-- ==== Sys2Proof/Laws/Keeps.lean ====
section
/-!
SUPPORT. What the commands' bodies keep: a property that survives the few state changes bodies are made of holds wherever a
body ends. ANALYZE is covered by its own lemma (Laws/Analyzer.lean).
-/

namespace Sys2Proof.Machine

/-- `P` survives every change that SUBST, UNSUBST, RLEENC, RLEDEC, FRAME and PHASE make. -/
structure Closed (P : State → Prop) : Prop where
  append : ∀ s sp v, sp ≠ .inp → s.len sp ≠ s.cap sp → P s →
    P ((s.writeByte sp (s.len sp).toNat v).setLen sp (s.len sp + 1#32))
  cursors : ∀ s r n v, P s → P (s.cursors r n v)
  emptyWork : ∀ s, P s → P { s with workLen := 0#32 }
  emptyOut : ∀ s, P s → P { s with outLen := 0#32 }
  frame : ∀ s, P s → P { s with bufOut := writeAll s.bufOut 0 (headerBytes (framedHeader s)), outLen := 7#32 }
  phase : ∀ s p, P s → P { s with phase := p }
  scan : ∀ s v, P s → P { s with scan := v }
  hdr : ∀ s h, P s → P { s with hdr := h }

variable {P : State → Prop}

theorem Ran.Ends.bind {P : State → Prop} {r : Ran} {f : State → Ran} (hr : r.Ends P) (hf : ∀ s, P s → (f s).Ends P) :
    (r.andThen f).Ends P := Ran.Ends.andThen hr hf fun _ h => h

theorem Ran.Ends.imp {P Q : State → Prop} {r : Ran} (hr : r.Ends P) (h : ∀ s, P s → Q s) : r.Ends Q := by
  cases r with
  | ok s => exact h s hr
  | raised e w s => exact h s hr

/-- Where a stretch that ends in `P` and one that ends in `Q` are the same, it ends in both. -/
theorem Ran.Ends.and {P Q : State → Prop} {r : Ran} (hp : r.Ends P) (hq : r.Ends Q) : r.Ends fun s => P s ∧ Q s := by
  cases r with
  | ok s => exact ⟨hp, hq⟩
  | raised e w s => exact ⟨hp, hq⟩

theorem append_ends (hc : Closed P) {sp : Space} (hsp : sp ≠ .inp) (v : Byte) (s : State) (h : P s) :
    (append sp v s).Ends P := by
  unfold append
  split
  · exact h
  · rename_i hne
    exact hc.append s sp v hsp hne h

theorem advance_ends (hc : Closed P) (n : Nat) (s : State) (h : P s) : (Ran.ok (s.advance n)).Ends P :=
  hc.cursors s _ s.runLen s.curV h

theorem checkInLen_ends (s : State) (h : P s) : (checkInLen s).Ends P := by
  unfold checkInLen; split <;> exact h

theorem substBody_ends (hc : Closed P) (s : State) (h : P s) : (substBody s).Ends P := by
  refine (checkInLen_ends s h).bind fun s h => whileLoop_ends (fun s _ h => ?_) _ _ ?_
  · unfold substIter
    split
    · exact (append_ends hc (by decide) _ s h).bind (advance_ends hc 2)
    · exact (append_ends hc (by decide) _ s h).bind (advance_ends hc 1)
  · exact hc.cursors _ _ s.runLen s.curV (hc.emptyWork s h)

theorem unsubstBody_ends (hc : Closed P) (s : State) (h : P s) : (unsubstBody s).Ends P := by
  refine whileLoop_ends (fun s _ h => ?_) _ _ (hc.cursors _ _ s.runLen s.curV (hc.emptyOut s h))
  refine Ran.Ends.bind ?_ (advance_ends hc 1)
  split
  · exact (append_ends hc (by decide) _ s h).bind (append_ends hc (by decide) _)
  · exact append_ends hc (by decide) _ s h

theorem rleencBody_ends (hc : Closed P) (s : State) (h : P s) : (rleencBody s).Ends P := by
  refine whileLoop_ends (fun s _ h => ?_) _ _ (hc.cursors _ _ s.runLen s.curV h)
  unfold rleencIter
  refine Ran.Ends.bind (Ran.Ends.bind ?_ fun s h => ?_) fun s h => advance_ends hc _ s h
  · refine whileLoop_ends (b := fun s => .ok { s with runLen := s.runLen + 1#8 }) (fun s _ h => ?_) _ _
      (hc.cursors s s.rp _ _ h)
    exact hc.cursors s s.rp (s.runLen + 1#8) s.curV h
  · unfold emitRun
    split
    · exact ((append_ends hc (by decide) _ s h).bind (append_ends hc (by decide) _)).bind
        fun s h => append_ends hc (by decide) _ s h
    · exact repeatTimes_ends (append_ends hc (by decide) _) _ s h

theorem formBody_ends (hc : Closed P) (f : Form) (s : State) (h : P s) : (formBody f s).Ends P := by
  cases f with
  | run c v =>
    refine Ran.Ends.bind (repeatTimes_ends (fun s h => ?_) _ _ (hc.cursors s s.rp c v h)) (advance_ends hc 3)
    exact (append_ends hc (by decide) _ s h).bind fun s h => hc.cursors s s.rp _ s.curV h
  | lit b => exact (append_ends hc (by decide) _ s h).bind (advance_ends hc 1)

theorem rledecEnter_ends (hc : Closed P) (s : State) (h : P s) : (rledecEnter s).Ends P :=
  (checkInLen_ends s h).bind fun s h => hc.cursors _ _ s.runLen s.curV (hc.emptyWork s h)

theorem rledecIter_ends (hc : Closed P) (s : State) (h : P s) : (rledecIter s).Ends P := by
  unfold rledecIter
  split
  · exact h
  · exact formBody_ends hc _ s h

theorem rledecBody_ends (hc : Closed P) (s : State) (h : P s) : (rledecBody s).Ends P :=
  (rledecEnter_ends hc s h).bind fun s h => whileLoop_ends (fun s _ h => rledecIter_ends hc s h) _ s h

theorem frameBody_ends (hc : Closed P) (s : State) (h : P s) : (frameBody s).Ends P := by
  rw [frameBody_eq]; exact hc.frame s h

theorem parseBody_ends (hc : Closed P) (s : State) (h : P s) : (parseBody s).Ends P := by
  unfold parseBody
  split
  · exact hc.hdr s _ h
  · exact h

theorem selectBody_ends (hc : Closed P) (s : State) (h : P s) : (selectBody s).Ends P := by
  have hw : ∀ r s, P s → P (writeChoice r s) := fun r s h => by cases r <;> exact hc.hdr s _ h
  rw [selectBody_eq]
  show P _
  split
  · exact hw _ _ (hc.scan s _ h)
  · exact hw _ _ h

/-- COMPRESS keeps what ANALYZE also keeps. -/
theorem compressBody_ends (hc : Closed P) (ha : ∀ s, P s → (analyzeBody s).Ends P) (s : State) (h : P s) :
    (compressBody s).Ends P :=
  ((((ha _ (hc.phase s _ h)).bind fun s h => selectBody_ends hc _ (hc.phase s _ h)).bind
    fun s h => substBody_ends hc _ (hc.phase s _ h)).bind fun s h => frameBody_ends hc _ (hc.phase s _ h)).bind
    fun s h => rleencBody_ends hc _ (hc.phase s _ h)

theorem decompressBody_ends (hc : Closed P) (s : State) (h : P s) : (decompressBody s).Ends P :=
  ((parseBody_ends hc _ (hc.phase s _ h)).bind fun s h => rledecBody_ends hc _ (hc.phase s _ h)).bind
    fun s h => unsubstBody_ends hc _ (hc.phase s _ h)

end Sys2Proof.Machine
end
++++++++++++++++++++
* _WHAT THIS TASK INVOLVES_: Only lines containing the word "unfold" matter here: count them in the entries and give the number, nothing else.

* _ANSWER_: 7